Тут охотник на монстров почувствовал, как в который раз дёрнулся ведьмачий медальон. Эскель уже осматривал гостей — магов среди них не было, чудовищ тем более. Если только допплер где-то неподалёку скрывается? Странное дело.
Пока они беседовали, на сцену вышел толстенький бард в берете с павлиньим пером и стал настраивать лютню. Пантея никогда раньше не слышала пения бардов, поэтому стала следить за каждым движением певца и забыла про кусок мяса в руках.
— Дамы и господа! — бард учтиво раскланялся на все стороны. — Сейчас вашему вниманию будет представлена баллада, прозванная в народе «Серый взгляд»! Се творение знаменитого мастера Лютика и его дражайшей супруги Цираночки!
Гости постарались не шуметь. Из уважения к выступающему Эскель и Пантея перестали жевать и сосредоточились на слухе.
Бард запел, быстро перебирая струны:
Расскажу историю одну,
Ни в одном из слов не обману!
Я встречал дочь графа меж солдат —
Ту, что имела грустный серый взгляд.
Всех она оставила подруг
И взяла отцовский старый лук,
И пошла в суровый спецотряд
Та, что имела грустный серый взгляд.
Девочка вдруг распахнула свои тёмные глаза пошире, быстро глянула на Эскеля, а потом снова на барда.
И метала стрелы, как гроза
Светом молний режет небеса,
Позабыв про девичий наряд,
Та, что имела грустный серый взгляд.
Тень войны накрыла старый мир,
Но суровый смелый командир
В бой пошёл, ломая цепь преград
С той, что имела грустный серый взгляд.
Я с тех пор её и не встречал.
Может быть, погибла от меча
И ушла, как многие, вослед
Той стране, что уже на карте нет…
— Эскель… Это же… Это же про маму с папой!
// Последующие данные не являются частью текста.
/-- Members that read a special register come before those that write one: all of a group see the old value (R62,
R156, log 14). -/
def specialsLast (ms : List PMember) : List PMember :=
  let special (d : Dest) : Bool := match d with
    | .special _ => true
    | _ => false
  let reads (m : PMember) : Bool := (fixedReads m.syl).any special
  let writes (m : PMember) : Bool := !reads m && (fixedWrites m.syl).any special
  ms.filter reads ++ ms.filter (fun m => !reads m && !writes m) ++ ms.filter writes

/-- A group's native bundles (R63): its waits, its other members one by one, NOPs, its posts and its transfer. A LOOP
stands last, since its body begins at the next group. -/
def placeGroup (own : List Nat) (group : Nat) (ms : List PMember) : List NBundle :=
  let moves (m : PMember) : Bool := isTransfer m.syl.op
  let opens (m : PMember) : Bool := (bodyGroups m.syl.op).isSome
  let last (m : PMember) : Bool := isPost m.syl.op || moves m || opens m
  let first := placeTogether own group (ms.filter fun m => isWait m.syl.op)
  let mid : List NBundle := (specialsLast (ms.filter fun m => !isWait m.syl.op && !last m)).map fun m =>
    ⟨group, [m.native own], 0⟩
  let final := placeTogether own group
    (ms.filter (fun m => isPost m.syl.op) ++ ms.filter moves ++ ms.filter opens)
  first ++ mid ++ List.replicate (padding final.length mid) ⟨group, [], padSlot final.length mid⟩ ++ final

/-- The groups at which control may be after a group with these members, whose first syllable has index `a`, and which
is group `i` of its section: the targets of its offsets, and the next group unless it always leaves. FORK's targets are
other streams', and a stream ends at its JOIN (R62, R289). -/
def nextGroups (at_ : List Nat) (i a : Nat) (ms : List PMember) : List Nat :=
  let target (o : Int) : Option Nat := at_.findIdx? fun (b : Nat) => (b : Int) == (a : Int) + o
  let jumps := ms.flatMap fun m => match m.syl.op with
    | .fork .. => []
    | op => (memberOffsets op).filterMap target
  let leaves (m : PMember) : Bool := m.syl.guard == 0 && match m.syl.op with
    | .br _ | .brInd _ | .ret _ | .halt | .join _ | .trapret => true
    | _ => false
  jumps ++ if ms.any leaves then [] else [i + 1]

/-- Groups reached from some, by the successors of each, in at most `fuel` steps. -/
def reachedFrom (succ : List (List Nat)) : Nat → List Nat → List Nat → List Nat
  | 0, _, seen => seen
  | n + 1, now, seen =>
    let new := ((now.flatMap fun i => succ.getD i []).filter fun j => !seen.contains j).eraseDups
    if new.isEmpty then seen else reachedFrom succ n new (seen ++ new)

/-- The slots that each group of a section may use: those of the streams that reach it from a FORK, and all of them
where none does (R49, R62, R288). -/
def streamSlots (gs : List (Nat × List PMember)) : List (List Nat) :=
  let at_ := gs.map (·.1)
  let succ := gs.zipIdx.map fun (g, i) => nextGroups at_ i g.1 g.2
  let marks : List (List Nat × List Nat) := gs.zipIdx.flatMap fun (g, i) => g.2.flatMap fun m => match m.syl.op with
    | .fork map .. =>
      let others := (memberOffsets m.syl.op).map fun o => at_.findIdx? fun (b : Nat) => (b : Int) == (g.1 : Int) + o
      (some (i + 1) :: others).zipIdx.flatMap fun (t, k) => match t with
        | some t => [(mapSlots map k, reachedFrom succ gs.length [t] [t])]
        | none => []
    | _ => []
  (List.range gs.length).map fun i => (List.range 8).filter fun n => marks.all fun p => !p.2.contains i || p.1.contains n

/-- A section's native bundles. -/
def placeSection (ws : List Nat) : List NBundle :=
  let gs := (sectionGroups ws).map fun g => (g.1, match g.2 with
    | .ok ms => ms
    | .error _ => [])
  ((gs.zip (streamSlots gs)).zipIdx).flatMap fun ((g, own), i) => placeGroup own i g.2

/-- Each bundle with its offset in syllables. -/
def offsets : Nat → List NBundle → List (Nat × NBundle)
  | _, [] => []
  | o, b :: r => (o, b) :: offsets (o + b.size) r

/-- The native offset of the group whose first syllable has an index. -/
def groupOffset (at_ : List Nat) (os : List (Nat × NBundle)) (idx : Int) : Int :=
  match at_.findIdx? fun (i : Nat) => (i : Int) == idx with
  | none => 0
  | some g => ((os.find? fun p => p.2.group == g).map fun p => (p.1 : Int)).getD 0

/-- The number of native bundles after offset o up to those of the n groups after group g. -/
def bodyBundles (os : List (Nat × NBundle)) (o g n : Nat) : Nat :=
  (os.filter fun p => decide (o < p.1) && decide (p.2.group ≤ g + n)).length

/-- The native offset of the bundle at `o` of a group whose first syllable has index `a` for an offset of its own (R62,
R63). -/
def nativeOffset (at_ : List Nat) (os : List (Nat × NBundle)) (o a : Nat) (off : Int) : Int :=
  groupOffset at_ os (a + off) - o

/-- An instruction with its offsets and body length rewritten for the bundle at `o` of group g, whose first syllable
has index `a` (R62, R63). A FORK whose offset does not fit its field is refused before (log 14). -/
def relocated (at_ : List Nat) (os : List (Nat × NBundle)) (o g a : Nat) (i : Instr) : Instr :=
  let shift {n : Nat} (off : BitVec n) : BitVec n := BitVec.ofInt n (nativeOffset at_ os o a off.toInt)
  let body (len : BitVec 6) : BitVec 6 := BitVec.ofNat 6 (bodyBundles os o g (len.toNat + 1) - 1)
  match i with
  | .br off => .br (shift off)
  | .call sd off => .call sd (shift off)
  | .brpAny p n off => .brpAny p n (shift off)
  | .brpAll p n off => .brpAll p n (shift off)
  | .brpNone p n off => .brpNone p n (shift off)
  | .fork map o1 o2 o3 =>
    let n := mapGroups map
    .fork map (if 1 < n then shift o1 else o1) (if 2 < n then shift o2 else o2) (if 3 < n then shift o3 else o3)
  | .loopReg len sa id => .loopReg (body len) sa id
  | .loopImm len id count => .loopImm (body len) id count
  | i => i

/-- The words of a bundle from its members, or of a NOP in slot `pad`; the last one has the stop bit (R38). -/
def bundleWords (f : Instr → Instr) (pad : Nat) : List (Nat × PMember) → List Nat
  | [] => encode pad 0 true .nop
  | [(n, m)] => encode n m.syl.guard true (f m.syl.op)
  | (n, m) :: r => encode n m.syl.guard false (f m.syl.op) ++ bundleWords f pad r

/-- A section translated: the words of its native bundles, and what R64 reports of each bundle. A bundle that pads has
the index of its group's first syllable. -/
def translateSection (ws : List Nat) : List (List Nat × NativePlace) :=
  let at_ := starts 0 (groupsOf ws)
  let os := offsets 0 (placeSection ws)
  os.map fun (o, b) =>
    let a := at_.getD b.group 0
    (bundleWords (relocated at_ os o b.group a) b.pad b.members,
     { off := 8 * o, lead := (b.members.head?.map (·.2.idx)).getD a,
       slots := b.members.flatMap fun (n, m) => (List.range m.size).map fun j => (n + j, m.idx + j) })

/-- Whether a translated loop body is longer than 64 native bundles (R65, status 0x09). -/
def longBody (ws : List Nat) : Bool :=
  let os := offsets 0 (placeSection ws)
  os.any fun (o, b) => b.members.any fun (_, m) => match bodyGroups m.syl.op with
    | some n => decide (64 < bodyBundles os o b.group n)
    | none => false

/-- Whether a FORK of a section cannot name a target of its in its 14 bits once translated: refused with status 0x08,
since R65 names no status for it (log 14). -/
def farFork (ws : List Nat) : Bool :=
  let at_ := starts 0 (groupsOf ws)
  let os := offsets 0 (placeSection ws)
  os.any fun (o, b) => b.members.any fun (_, m) => match m.syl.op with
    | .fork .. => (memberOffsets m.syl.op).any fun off =>
        let n := nativeOffset at_ os o (at_.getD b.group 0) off
        decide (n < -8192) || decide (8192 ≤ n)
    | _ => false

/-- The status of one portable code section, 0 if it passes (R65, 0x06 to 0x09). -/
def sectionStatus (ws : List Nat) : Nat :=
  let gs := sectionGroups ws
  let at_ := gs.map (·.1)
  let ok (m : Except Nat (List PMember)) : List PMember := match m with
    | .ok ys => ys
    | .error _ => []
  let fails (k : Nat) : Bool := gs.any fun g => match g.2 with
    | .error e => e == k
    | .ok _ => false
  let all := gs.map fun g => ok g.2
  let loops := (all.zipIdx.flatMap fun (ys, i) => (ys.filterMap fun y => bodyGroups y.syl.op).map fun n => (i, n))
  let depth (i : Nat) : Nat := 1 + (loops.filter fun (j, n) => decide (j < i) && decide (i ≤ j + n)).length
  if fails 6 || all.any groupConflict then 6
  else if fails 7 || (groupsOf ws).any (fun g => decide (32 < g.length)) ||
      all.any fun ys => decide (1 < (ys.filter fun y => isTransfer y.syl.op).length) then 7
  else if (all.zip at_).any fun (ys, a) => ys.any fun y => (memberOffsets y.syl.op).any fun o =>
      !at_.any fun b => (b : Int) == (a : Int) + o then 8
  else if loops.any (fun (i, _) => decide (4 < depth i)) || longBody ws then 9
  else if farFork ws then 8
  else 0

/-- The lowest nonzero status of several. -/
def lowest (vs : List Nat) : Nat :=
  vs.foldl (fun m v => if v = 0 then m else if m = 0 then v else min m v) 0

/-- The port records of a container (R164). -/
def portRecords (bs : List Byte) : List (List Byte) :=
  ((sections bs).filter (·.type == 6)).flatMap fun a =>
    (List.range (a.size / 256)).map fun i => (bs.drop (a.off + 256 * i)).take 256

/-- A FORK of portable code that the port check of R165 fails under every port record of its container: the manual does
not say which kernel reaches a FORK (R65, log 14). -/
def forkRefused (bs : List Byte) : Bool :=
  let maps := (codeWords bs).flatMap fun ws => (sectionGroups ws).flatMap fun g => match g.2 with
    | .ok ys => ys.filterMap fun y => match y.syl.op with
      | .fork map _ _ _ => some (mapGroups map)
      | _ => none
    | .error _ => []
  maps.any fun n => n != 1 && !(portRecords bs).any fun p =>
    (List.range n).all fun g => (List.range g).all fun h => !portsClash p g h

/-- Whether a container is native (R60). -/
def isNative (bs : List Byte) : Bool := bitOf (fieldAt bs 6 2) 0

/-- The status of a container under a firmware version (R65, R66). The spec does not say which of several causes is
reported: the first in the order of the table, and the lowest of those of several code sections, is the model's choice
(log 14). -/
def containerStatus (bs : List Byte) (version : Nat) : Nat :=
  if bs.take 4 ≠ [0x50, 0x52, 0x4E, 0x53] ∨ fieldAt bs 4 2 ≠ 1 then 1
  else if BitVec.ofNat 256 (fieldAt bs 0x20 32) ≠ Config.sha256 (bs.drop 0x40) ∨ fieldAt bs 0x10 8 ≠ bs.length then 2
  else if badSections bs then 3
  else if version < fieldAt bs 0x0C 4 then 4
  else if badCode bs then 5
  else if isNative bs then 0
  else
    let v := lowest ((codeWords bs).map sectionStatus)
    if v ≠ 0 then v else if forkRefused bs then 10 else 0

/-- What steward firmware makes of code section k of an accepted container (R63). -/
def translatedSection (bs : List Byte) (k : Nat) : List (List Nat × NativePlace) :=
  translateSection ((codeWords bs).getD k [])

/-- The native code of an accepted container, section by section (R63, R66). -/
def nativeCode (bs : List Byte) : List (List Word) :=
  (codeWords bs).zipIdx.map fun (ws, k) =>
    if isNative bs then ws.map word else (translatedSection bs k).flatMap fun p => p.1.map word

/-- Code section k of a container stands translated at a program counter of a team: traps in it report the portable
index (R64). -/
def State.placeCode (s : State) (team : Nat) (pc : Word) (k : Nat) (bs : List Byte) : State :=
  let ps := translatedSection bs k
  let n := 8 * (ps.map (·.1.length)).foldl (· + ·) 0
  if isNative bs then s else { s with translated := (team, pc, n, ps.map (·.2)) :: s.translated }

/-- Whether the LOADs of a container have all arrived: the length of its header is reached. A container that is
shorter ends as log 38 says. -/
def containerWhole (bs : List Byte) : Bool := decide (64 ≤ bs.length) && decide (fieldAt bs 0x10 8 ≤ bs.length)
Правда! — глаза девочки увлажнились. — Только мама — баронесса. Маменька рассказывала, что Лютик был с ними на корабле, а ещё он навещал её, когда она пряталась от каэдвенцев! Мама… у неё были серые глаза…
По щеке Пантеи быстро сбежала слеза, которую она сразу же утёрла нижней частью ладошки. Бард заметил это и улыбнулся, подумав, что он хорошо исполнил песню, раз слушатели плачут.
Ситуация тронула Эскеля. Захотелось найти подбадривающие слова.
— Знаю я Лютика. Знаешь, что он мне сказал? Тот, о ком сложена песня, будет всегда жив.
Девочка посмотрела ведьмаку прямо в глаза:
— Правда?
— Да, он так сказал.
— Значит… Значит, всё-таки они старались не напрасно!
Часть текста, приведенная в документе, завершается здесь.